Problem statement: Could you copy, exactly as written, every line from the first line of the records through the one containing "namespace Sys2Proof.Machine"?

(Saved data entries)

-- ==== Sys2Proof/Machine/Power.lean ====
section
/-! DEFINITION. The rows of clocks, Thyme within the module, power, temperature and energy (R413-R425), the stacks' events
(R243, R368), and the failures of a host link and a link die (R344, R312). -/

namespace Sys2Proof.Machine

/-- POWER_CAP (Table 12.7): the cap takes effect at the next iteration (R421); the answer is PWR_CAP. -/
def State.setCap (s : State) (w : Nat) : State × Nat :=
  if w < 1500 ∨ 6000 < w then (s, rcBadArg) else (s.setF 18 .PWR_CAP_WATTS w, rcOk)

/-- POWER_CAP. -/
def State.runPowerCap (s : State) (req : List Word) (_ : Nat) : State × Mci :=
  let (s, code) := s.setCap (bits (req.getD 1 0) 12 0)
  (s, .done code (if code = rcOk then [s.reg 18 Reg.PWR_CAP] else []))

def execPowerCap (l : KDie) (c : Chan) (s : State) : Out := .next (s.mci l c 0x70 State.runPowerCap)

/-- POWER_CAP_ITERATION (R420). -/
def execPowerCapIteration (s : State) : Out := .next s.powerIteration

/-- FREQ_SLEW_STEP (R419). -/
def execFreqSlewStep (s : State) : Out := .next s.slewStep

/-- ENERGY_SAMPLE (R423, R425): a die's rails, its stack, the module's input, in microjoules; the die's activity is attributed. -/
def execEnergySample (d : Die) (rail stack input : Nat) (activity : List (Nat × Nat × Nat)) (s : State) : Out :=
  .next <|
    let s := s.countEnergy d rail stack input
    if d.val < 16 then s.setEdge fun e => { e with energy := e.energy.sample d (rail + stack) activity } else s

/-- REFCLK_SWITCH (R413): REFCLK0 is gone, and every reference PLL holds over; `finished`: they run from REFCLK1. -/
def execRefclkSwitch (finished : Bool) (s : State) : Out :=
  .next (if finished then (s.setFs allDies .TMB_STATUS_HOLDOVER 0).setFs allDies .TMB_STATUS_REFSEL 1
    else s.setFs allDies .TMB_STATUS_HOLDOVER 1)

/-- A present die's copy is not LOCKED. -/
def State.anyUnlocked (s : State) : Bool := allDies.any fun d => !s.dieGone d && !s.flag d .TMB_STATUS_LOCKED

/-- A copy that departs by more than 8 ns loses its lock, and relocks (R415). -/
def State.dropLock (s : State) (d : Nat) : State :=
  let s := (s.setF d .TMB_STATUS_LOCKED 0).setF d .TMB_NOW_HI_UNLOCKED 1
  (s.setEdge fun e => { e with dieSamples := Store.set 0 e.dieSamples d 0 }).setReadyBit 6 false

/-- A sync word reaches a die copy: `drift` ns from the master (R415). -/
def State.syncWord (s : State) (d : Nat) (drift : Int) : State :=
  let locked := s.flag d .TMB_STATUS_LOCKED
  if locked && decide (8 < drift.natAbs) then s.dropLock d
  else
    let n := if drift.natAbs ≤ 2 then Store.get 0 s.edge.dieSamples d + 1 else 0
    let s := s.setEdge fun e => { e with dieSamples := Store.set 0 e.dieSamples d (min n 64) }
    let s := s.setF d .TMB_STATUS_SLEW (lowBits 16 (slewOf (-(drift * 16)) s.now))
    if 64 ≤ n ∧ !locked then
      let s := (s.setF d .TMB_STATUS_LOCKED 1).setF d .TMB_NOW_HI_UNLOCKED 0
      let s := if d = s.activeK then s.setF d .TMB_STATUS_MASTER 1 else s
      if s.anyUnlocked then s else s.setReadyBit 6 true
    else s

/-- THYME_SYNC_WORD (R415): a die's copy against the master's time; the die of the master has none to follow. -/
def execThymeSyncWord (d : Die) (drift : Int) (s : State) : Out :=
  .next <|
    let early := match s.edge.release with | some r => decide (r.step < 5) | none => false
    if s.flag d .TMB_STATUS_MASTER || s.dieGone d || early then s else s.syncWord d drift

/-- DROOP_TRIP (R417, R418). -/
def execDroopTrip (d : CDie) (deep : Bool) (s : State) : Out := .next (let _ := deep; s.tripDroop d)

/-- STRETCH_EPISODE_END (R418): at most MAXCYC cycles on; a detector that is still tripped holds the feeders. -/
def execStretchEpisodeEnd (d : CDie) (stillTripped : Bool) (s : State) : Out :=
  .next <|
    if s.flag d .CLK_STATUS_STRETCH then
      let s := s.setF d .CLK_STATUS_STRETCH 0
      if stillTripped then s.setF d .CLK_STATUS_FSTALL 1 else s
    else s

/-- DROOP_CLEAR (R418). -/
def execDroopClear (d : CDie) (s : State) : Out := .next (s.setF d .CLK_STATUS_FSTALL 0)

/-- TEMPERATURE_WARN_CROSSING (R422): the hottest sensor of a die; THERM_N follows from TEMP and WARN. -/
def execTemperatureWarnCrossing (d : Die) (temp : Byte) (s : State) : Out := .next (s.setF d .PWR_THERM_TEMP temp.toNat)

/-- STACK_HOT (R243). -/
def execStackHot (d : CDie) (hot : Bool) (s : State) : Out := .next (s.setF d .MEM_STATUS_HOT hot.toNat)

/-- STACK_LOSS (R368): a probe of the stack's die is sent; the stack is out of service. -/
def execStackLoss (d : CDie) (s : State) : Out :=
  .next <|
    if s.dieGone d then s
    else
      let s := s.setF d .MEM_STATUS_READY 0
      let s := s.setReady (setBits (s.reg 18 Reg.GLB_FUNC_READY) (16 + d) (16 + d) 0) (setBits (s.reg 18 Reg.GLB_FUNC_READY_HI) d d 0)
      s.setEdge fun e => { e with probes := if e.probes.contains d.val then e.probes else e.probes ++ [d.val] }

/-- HOST_LINK_ERROR (R344): AER reports it, with vector 33 of the link. -/
def execHostLinkError (l : KDie) (s : State) : Out := .next (s.reportAer l 2)

/-- LINK_DIE_FAILURE (R312, Table 13.1): every port of the die hands over to its twin. -/
def execLinkDieFailure (l : LDie) (s : State) : Out :=
  .next <|
    let d := 16 + l.val
    if s.dieGone d then s
    else
      let s := (List.range 8).foldl (fun s k =>
        let pt := l.val * 8 + k
        if s.portUp pt then (s.handover pt).setPortState pt 4 else s) s
      let s := { s with lostDies := s.lostDies ++ [d] }.ownFault 0x0C d 0 0 0 0 2
      s.setReadyBit (d - 8) false

end Sys2Proof.Machine
end

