/-- One row of an UPDATE: frozen, untouched, or updated element by element, with its counter (R225, R228). -/
def State.updRow (s : State) (j : EJob) (q : UReq) (bss : List (List Byte)) (r : Nat) (t : UTally) : State × UTally :=
  let wd := updWidth j
  let el (i k : Nat) : Nat := fld (bss.getD i []) (2 * k) 2
  let olds (k : Nat) : Nat × Nat × Nat := (el 0 k, el 2 k, if updAdam j then el 4 k else 0)
  let all := (List.range wd).map fun c => r * wd + c
  let cnt := fld (bss.getD (if updAdam j then 5 else 4) []) (4 * r) 4
  let touched := fldBits (bss.getD (if updAdam j then 6 else 5) []) (r / 8) 1 (r % 8) (r % 8) = 1
  if s.rowFrozen j.d (updTidW j) (updRow0 j + r) then (s, { all.foldl (fun t k => t.keep (el 0 k)) t with frozen := t.frozen + wd })
  else if updLazy j ∧ !touched then (s, all.foldl (fun t k => t.keep (el 0 k)) t)
  else
    let dec := if updLazy j ∧ cnt ≠ 0xFFFFFFFF then some (missed j q (j.step.toNat - cnt - 1)) else none
    let (s, t, any) := all.foldl (fun (acc : State × UTally × Bool) k =>
      let (s, t, ok) := acc.1.updElem j q k (olds k) (el 1 k) dec acc.2.1
      (s, t, acc.2.2 || ok)) (s, t, false)
    (if updLazy j ∧ any then s.putState j (updAux j + 4 * r) 4 cnt j.step.toNat else s, t)

/-- What an update reports for its master weights (R215, R36). -/
def UTally.master (t : UTally) : Report :=
  { Report.none with elems := t.elems, lost := t.lost, amax := t.amax, poison := t.bad, clips := t.clips, zeros := t.zeros }

/-- The R59 chunk nodes of squares over a shard's elements, whose first has logical index `i0` (R467). -/
def chunkNodes (tid : Nat) (wsq : Bool) (i0 : Nat) (xs : List Nat) : List (Nat × Bool × Nat × Nat × Word) :=
  (chunks16 xs).mapIdx fun k ch => (tid, wsq, 0, i0 / 16 + k, BitVec.ofNat 32 (chunkSumF ch).1)

/-- The flags of the sums of a tally's chunks (R48). -/
def UTally.sumFlags (t : UTally) : FpFlags :=
  ((chunks16 t.usq).map chunkSumF ++ (chunks16 t.wsq).map chunkSumF).foldl (fun f x => f ||| x.2) 0

/-- The chunk nodes of an update's USQ and WSQ. -/
def UTally.nodes (t : UTally) (j : EJob) : List (Nat × Bool × Nat × Nat × Word) :=
  let i0 := updRow0 j * updWidth j
  chunkNodes (updTidW j) false i0 t.usq ++ chunkNodes (updTidW j) true i0 t.wsq

/-- UPDATE. -/
def runUpdate (s : State) (j : EJob) : State × EAns :=
  if j.step.toNat < updS0 j then (s, EAns.code rcBadArg)
  else if s.reg j.d Reg.UPD_LR_STEP ≠ j.step then (s.setF j.d .UPD_ERR_LRSTEP 1, EAns.code rcFault)
  else if updRule j = 3 then (s.setF j.d .UPD_ERR_BADREQ 1, EAns.code rcBadArg)
  else
    let n := 2 * updN j
    let v := if updAdam j then [(updV j, n)] else []
    let cnt := if updLazy j then [(updAux j, 4 * updRows j)] else []
    let bm := if updLazy j then [(updBitmap j, cdiv (updRows j) 8)] else []
    s.engineRun j ([(updW j, n), (updG j, n), (updM j, n), (updPblk j, 256)] ++ v ++ cnt ++ bm ++ s.freezeRanges j)
      ([(updW j, n), (updM j, n)] ++ v ++ cnt) (tracked := true) (run := fun s bss =>
      let q := updReq s j (bss.getD 3 [])
      if (q.pre.any (uIllegal false (updGn j))) ∨ (q.post.any (uIllegal true (updGn j))) then
        (s.setF j.d .UPD_ERR_BADREQ 1, EAns.code rcBadArg)
      else
        let (s, t) := (List.range (updRows j)).foldl (fun (acc : State × UTally) r => acc.1.updRow j q bss r acc.2)
          (s, { UTally.zero with flags := q.etaWd.2 ||| q.oneB1.2 ||| q.oneB2.2 })
        let s := s.sage j.d (updTidW j) none t.master
        let s := if j.tid = updTidW j then s else s.sage j.d j.tid none { Report.none with amax := t.amax }
        let s := s.sage j.d (updTidM j) none t.mrep
        let s := if updAdam j then s.sage j.d (updTidV j) none t.vrep else s
        let s := s.sageNodes j.d (t.nodes j)
        let s := if t.bad = 0 then s else s.setF j.d .UPD_ERR_NONFINITE 1
        let s := s.countF j.d (dieCtr 31) t.bad j.bytes
        let s := s.countF j.d (dieCtr 32) t.frozen j.bytes
        let s := s.countF j.d (dieCtr 33) t.lost j.bytes
        (s, { EAns.code rcOk with fpx := t.flags ||| t.sumFlags, detail := [t.back, t.frozen, t.bad], work := t.back }))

Written solution:
-- ==== Sys2Proof/Machine/Power.lean ====
section
/-! DEFINITION. The rows of clocks, Thyme within the module, power, temperature and energy (R413-R425), the stacks' events
(R243, R368), and the failures of a host link and a link die (R344, R312). -/

namespace Sys2Proof.Machine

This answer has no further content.